▶ _TASK DESCRIPTION_:
Where a line holds the word "patch", copy it from the records.

"""

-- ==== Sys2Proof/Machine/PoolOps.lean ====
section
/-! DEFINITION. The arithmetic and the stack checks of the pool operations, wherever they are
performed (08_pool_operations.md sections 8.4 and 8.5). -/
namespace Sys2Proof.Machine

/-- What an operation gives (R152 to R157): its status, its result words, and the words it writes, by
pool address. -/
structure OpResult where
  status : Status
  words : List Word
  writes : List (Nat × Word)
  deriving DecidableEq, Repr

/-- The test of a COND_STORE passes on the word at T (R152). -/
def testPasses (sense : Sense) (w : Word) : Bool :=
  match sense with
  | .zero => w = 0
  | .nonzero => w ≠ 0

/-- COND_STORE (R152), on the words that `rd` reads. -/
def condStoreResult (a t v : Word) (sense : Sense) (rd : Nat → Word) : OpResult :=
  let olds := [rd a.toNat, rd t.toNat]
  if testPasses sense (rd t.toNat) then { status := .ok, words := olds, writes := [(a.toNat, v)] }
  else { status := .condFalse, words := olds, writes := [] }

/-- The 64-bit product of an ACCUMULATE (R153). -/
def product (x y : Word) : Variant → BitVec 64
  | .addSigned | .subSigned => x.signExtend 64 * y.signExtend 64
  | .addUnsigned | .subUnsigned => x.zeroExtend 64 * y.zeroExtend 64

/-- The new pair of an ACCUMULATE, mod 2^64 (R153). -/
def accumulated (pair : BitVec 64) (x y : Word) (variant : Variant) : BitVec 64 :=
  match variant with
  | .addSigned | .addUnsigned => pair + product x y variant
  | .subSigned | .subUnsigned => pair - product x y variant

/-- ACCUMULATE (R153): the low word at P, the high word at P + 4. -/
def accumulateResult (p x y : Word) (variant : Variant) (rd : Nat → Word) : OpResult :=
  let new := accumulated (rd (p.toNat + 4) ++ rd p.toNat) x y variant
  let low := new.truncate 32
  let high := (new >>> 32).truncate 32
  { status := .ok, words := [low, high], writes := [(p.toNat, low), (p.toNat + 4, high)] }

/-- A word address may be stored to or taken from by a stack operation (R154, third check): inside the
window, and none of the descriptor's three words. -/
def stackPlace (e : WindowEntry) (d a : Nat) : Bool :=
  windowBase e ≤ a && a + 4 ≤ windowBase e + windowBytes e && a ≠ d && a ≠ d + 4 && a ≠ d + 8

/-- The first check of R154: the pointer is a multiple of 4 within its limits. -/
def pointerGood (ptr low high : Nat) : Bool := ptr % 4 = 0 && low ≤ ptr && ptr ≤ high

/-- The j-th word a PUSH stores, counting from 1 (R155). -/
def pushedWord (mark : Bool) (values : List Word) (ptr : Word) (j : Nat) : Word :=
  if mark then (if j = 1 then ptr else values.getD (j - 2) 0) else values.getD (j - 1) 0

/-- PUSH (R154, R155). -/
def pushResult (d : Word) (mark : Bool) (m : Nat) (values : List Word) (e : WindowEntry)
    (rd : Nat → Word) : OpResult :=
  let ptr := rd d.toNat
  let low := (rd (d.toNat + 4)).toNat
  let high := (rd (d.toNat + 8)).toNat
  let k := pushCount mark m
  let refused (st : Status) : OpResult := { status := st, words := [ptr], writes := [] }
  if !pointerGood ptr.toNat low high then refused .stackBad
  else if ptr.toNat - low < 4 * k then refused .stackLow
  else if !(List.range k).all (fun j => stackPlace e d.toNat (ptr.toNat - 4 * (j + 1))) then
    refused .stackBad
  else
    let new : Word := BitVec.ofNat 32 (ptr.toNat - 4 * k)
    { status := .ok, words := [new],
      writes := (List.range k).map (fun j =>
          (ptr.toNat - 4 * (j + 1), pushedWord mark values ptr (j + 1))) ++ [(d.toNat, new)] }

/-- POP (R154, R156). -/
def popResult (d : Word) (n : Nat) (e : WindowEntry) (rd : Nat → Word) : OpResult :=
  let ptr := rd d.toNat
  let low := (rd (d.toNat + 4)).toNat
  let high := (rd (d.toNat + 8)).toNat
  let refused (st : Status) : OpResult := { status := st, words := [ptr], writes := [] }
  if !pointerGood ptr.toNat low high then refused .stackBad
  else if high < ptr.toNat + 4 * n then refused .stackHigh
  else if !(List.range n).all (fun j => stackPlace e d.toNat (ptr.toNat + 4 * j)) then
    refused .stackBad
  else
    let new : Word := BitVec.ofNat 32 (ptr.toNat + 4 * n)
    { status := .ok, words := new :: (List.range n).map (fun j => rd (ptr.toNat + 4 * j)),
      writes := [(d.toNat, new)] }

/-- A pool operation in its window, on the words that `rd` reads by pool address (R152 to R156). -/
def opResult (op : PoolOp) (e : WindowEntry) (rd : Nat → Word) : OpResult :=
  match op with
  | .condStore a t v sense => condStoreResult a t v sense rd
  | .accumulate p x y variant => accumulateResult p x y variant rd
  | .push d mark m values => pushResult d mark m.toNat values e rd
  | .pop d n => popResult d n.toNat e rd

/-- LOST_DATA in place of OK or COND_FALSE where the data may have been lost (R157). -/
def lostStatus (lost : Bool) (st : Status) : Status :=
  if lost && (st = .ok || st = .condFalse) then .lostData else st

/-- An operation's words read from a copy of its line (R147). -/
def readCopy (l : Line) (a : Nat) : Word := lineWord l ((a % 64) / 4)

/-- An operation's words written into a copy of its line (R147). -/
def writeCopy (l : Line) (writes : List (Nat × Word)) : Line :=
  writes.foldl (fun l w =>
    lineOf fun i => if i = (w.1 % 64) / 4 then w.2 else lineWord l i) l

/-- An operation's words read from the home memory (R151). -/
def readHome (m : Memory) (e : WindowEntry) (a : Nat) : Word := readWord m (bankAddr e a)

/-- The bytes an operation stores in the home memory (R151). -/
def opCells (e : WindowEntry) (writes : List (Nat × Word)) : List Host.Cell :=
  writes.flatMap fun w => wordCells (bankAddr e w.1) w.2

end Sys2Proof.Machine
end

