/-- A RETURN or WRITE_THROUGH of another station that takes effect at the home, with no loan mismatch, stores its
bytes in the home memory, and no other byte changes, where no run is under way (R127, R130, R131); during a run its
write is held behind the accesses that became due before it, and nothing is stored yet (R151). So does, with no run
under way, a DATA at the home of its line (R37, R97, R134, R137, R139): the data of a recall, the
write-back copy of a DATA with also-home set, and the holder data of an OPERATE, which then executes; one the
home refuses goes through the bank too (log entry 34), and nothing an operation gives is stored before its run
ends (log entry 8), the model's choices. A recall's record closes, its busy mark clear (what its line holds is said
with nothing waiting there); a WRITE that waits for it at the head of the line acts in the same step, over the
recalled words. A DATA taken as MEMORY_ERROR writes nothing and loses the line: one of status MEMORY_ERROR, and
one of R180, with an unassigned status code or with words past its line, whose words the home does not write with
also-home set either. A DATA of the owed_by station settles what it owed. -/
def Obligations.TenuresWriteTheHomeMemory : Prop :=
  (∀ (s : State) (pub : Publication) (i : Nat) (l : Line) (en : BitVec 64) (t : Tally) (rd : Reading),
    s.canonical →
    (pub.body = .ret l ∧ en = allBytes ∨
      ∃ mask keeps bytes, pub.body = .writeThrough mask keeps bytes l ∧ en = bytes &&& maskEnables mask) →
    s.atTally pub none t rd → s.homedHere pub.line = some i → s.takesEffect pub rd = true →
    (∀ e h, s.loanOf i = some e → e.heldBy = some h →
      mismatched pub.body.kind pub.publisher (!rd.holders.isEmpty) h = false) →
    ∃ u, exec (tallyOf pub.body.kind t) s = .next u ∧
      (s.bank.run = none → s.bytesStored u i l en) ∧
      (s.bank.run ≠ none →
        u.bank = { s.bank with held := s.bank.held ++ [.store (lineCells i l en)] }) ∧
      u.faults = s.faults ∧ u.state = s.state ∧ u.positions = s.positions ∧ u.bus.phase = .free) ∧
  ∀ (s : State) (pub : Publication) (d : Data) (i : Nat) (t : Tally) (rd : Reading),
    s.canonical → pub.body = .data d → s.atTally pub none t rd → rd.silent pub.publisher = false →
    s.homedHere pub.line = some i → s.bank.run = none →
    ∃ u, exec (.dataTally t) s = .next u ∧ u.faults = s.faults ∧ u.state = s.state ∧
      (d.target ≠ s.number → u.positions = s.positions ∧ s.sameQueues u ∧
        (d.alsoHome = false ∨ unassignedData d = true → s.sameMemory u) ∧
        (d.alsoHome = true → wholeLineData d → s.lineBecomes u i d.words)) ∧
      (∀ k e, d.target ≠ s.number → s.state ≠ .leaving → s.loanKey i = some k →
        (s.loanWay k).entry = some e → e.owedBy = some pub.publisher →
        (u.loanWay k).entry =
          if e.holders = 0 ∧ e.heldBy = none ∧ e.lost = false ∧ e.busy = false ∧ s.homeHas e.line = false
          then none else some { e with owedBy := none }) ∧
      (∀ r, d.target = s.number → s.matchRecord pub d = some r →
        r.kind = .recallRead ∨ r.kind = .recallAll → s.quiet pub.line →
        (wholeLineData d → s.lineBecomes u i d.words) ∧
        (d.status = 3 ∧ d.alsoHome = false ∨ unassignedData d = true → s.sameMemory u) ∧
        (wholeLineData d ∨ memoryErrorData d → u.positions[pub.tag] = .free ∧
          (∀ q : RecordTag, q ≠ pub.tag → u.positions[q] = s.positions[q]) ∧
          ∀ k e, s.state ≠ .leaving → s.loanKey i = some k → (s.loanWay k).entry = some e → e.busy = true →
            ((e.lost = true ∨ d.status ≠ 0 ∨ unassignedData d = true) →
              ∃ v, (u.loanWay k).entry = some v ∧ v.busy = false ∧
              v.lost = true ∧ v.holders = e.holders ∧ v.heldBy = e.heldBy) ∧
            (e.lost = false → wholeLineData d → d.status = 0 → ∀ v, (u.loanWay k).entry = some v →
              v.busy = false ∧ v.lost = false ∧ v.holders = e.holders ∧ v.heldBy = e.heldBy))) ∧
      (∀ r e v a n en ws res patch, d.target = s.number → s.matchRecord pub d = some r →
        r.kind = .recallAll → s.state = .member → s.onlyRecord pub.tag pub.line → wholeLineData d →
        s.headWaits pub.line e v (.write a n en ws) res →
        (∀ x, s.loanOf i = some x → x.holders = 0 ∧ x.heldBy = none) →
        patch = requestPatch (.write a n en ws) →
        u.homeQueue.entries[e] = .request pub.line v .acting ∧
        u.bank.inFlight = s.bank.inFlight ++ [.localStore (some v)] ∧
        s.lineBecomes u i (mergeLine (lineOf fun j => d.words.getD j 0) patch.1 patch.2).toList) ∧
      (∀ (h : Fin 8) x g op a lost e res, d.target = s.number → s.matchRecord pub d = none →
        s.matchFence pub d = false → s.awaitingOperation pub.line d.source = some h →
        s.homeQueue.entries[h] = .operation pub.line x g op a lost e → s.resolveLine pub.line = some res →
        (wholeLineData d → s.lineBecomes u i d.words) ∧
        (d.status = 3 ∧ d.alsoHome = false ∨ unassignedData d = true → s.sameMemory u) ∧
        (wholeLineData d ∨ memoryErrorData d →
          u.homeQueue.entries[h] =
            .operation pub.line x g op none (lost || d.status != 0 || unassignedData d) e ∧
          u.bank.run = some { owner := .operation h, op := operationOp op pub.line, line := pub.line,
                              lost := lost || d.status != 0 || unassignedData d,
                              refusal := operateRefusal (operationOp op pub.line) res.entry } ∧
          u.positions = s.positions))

"""

▶ _SOLVED PROBLEM_:
      (∀ r e v a n en ws res patch, d.target = s.number → s.matchRecord pub d = some r →
        patch = requestPatch (.write a n en ws) →
        s.lineBecomes u i (mergeLine (lineOf fun j => d.words.getD j 0) patch.1 patch.2).toList) ∧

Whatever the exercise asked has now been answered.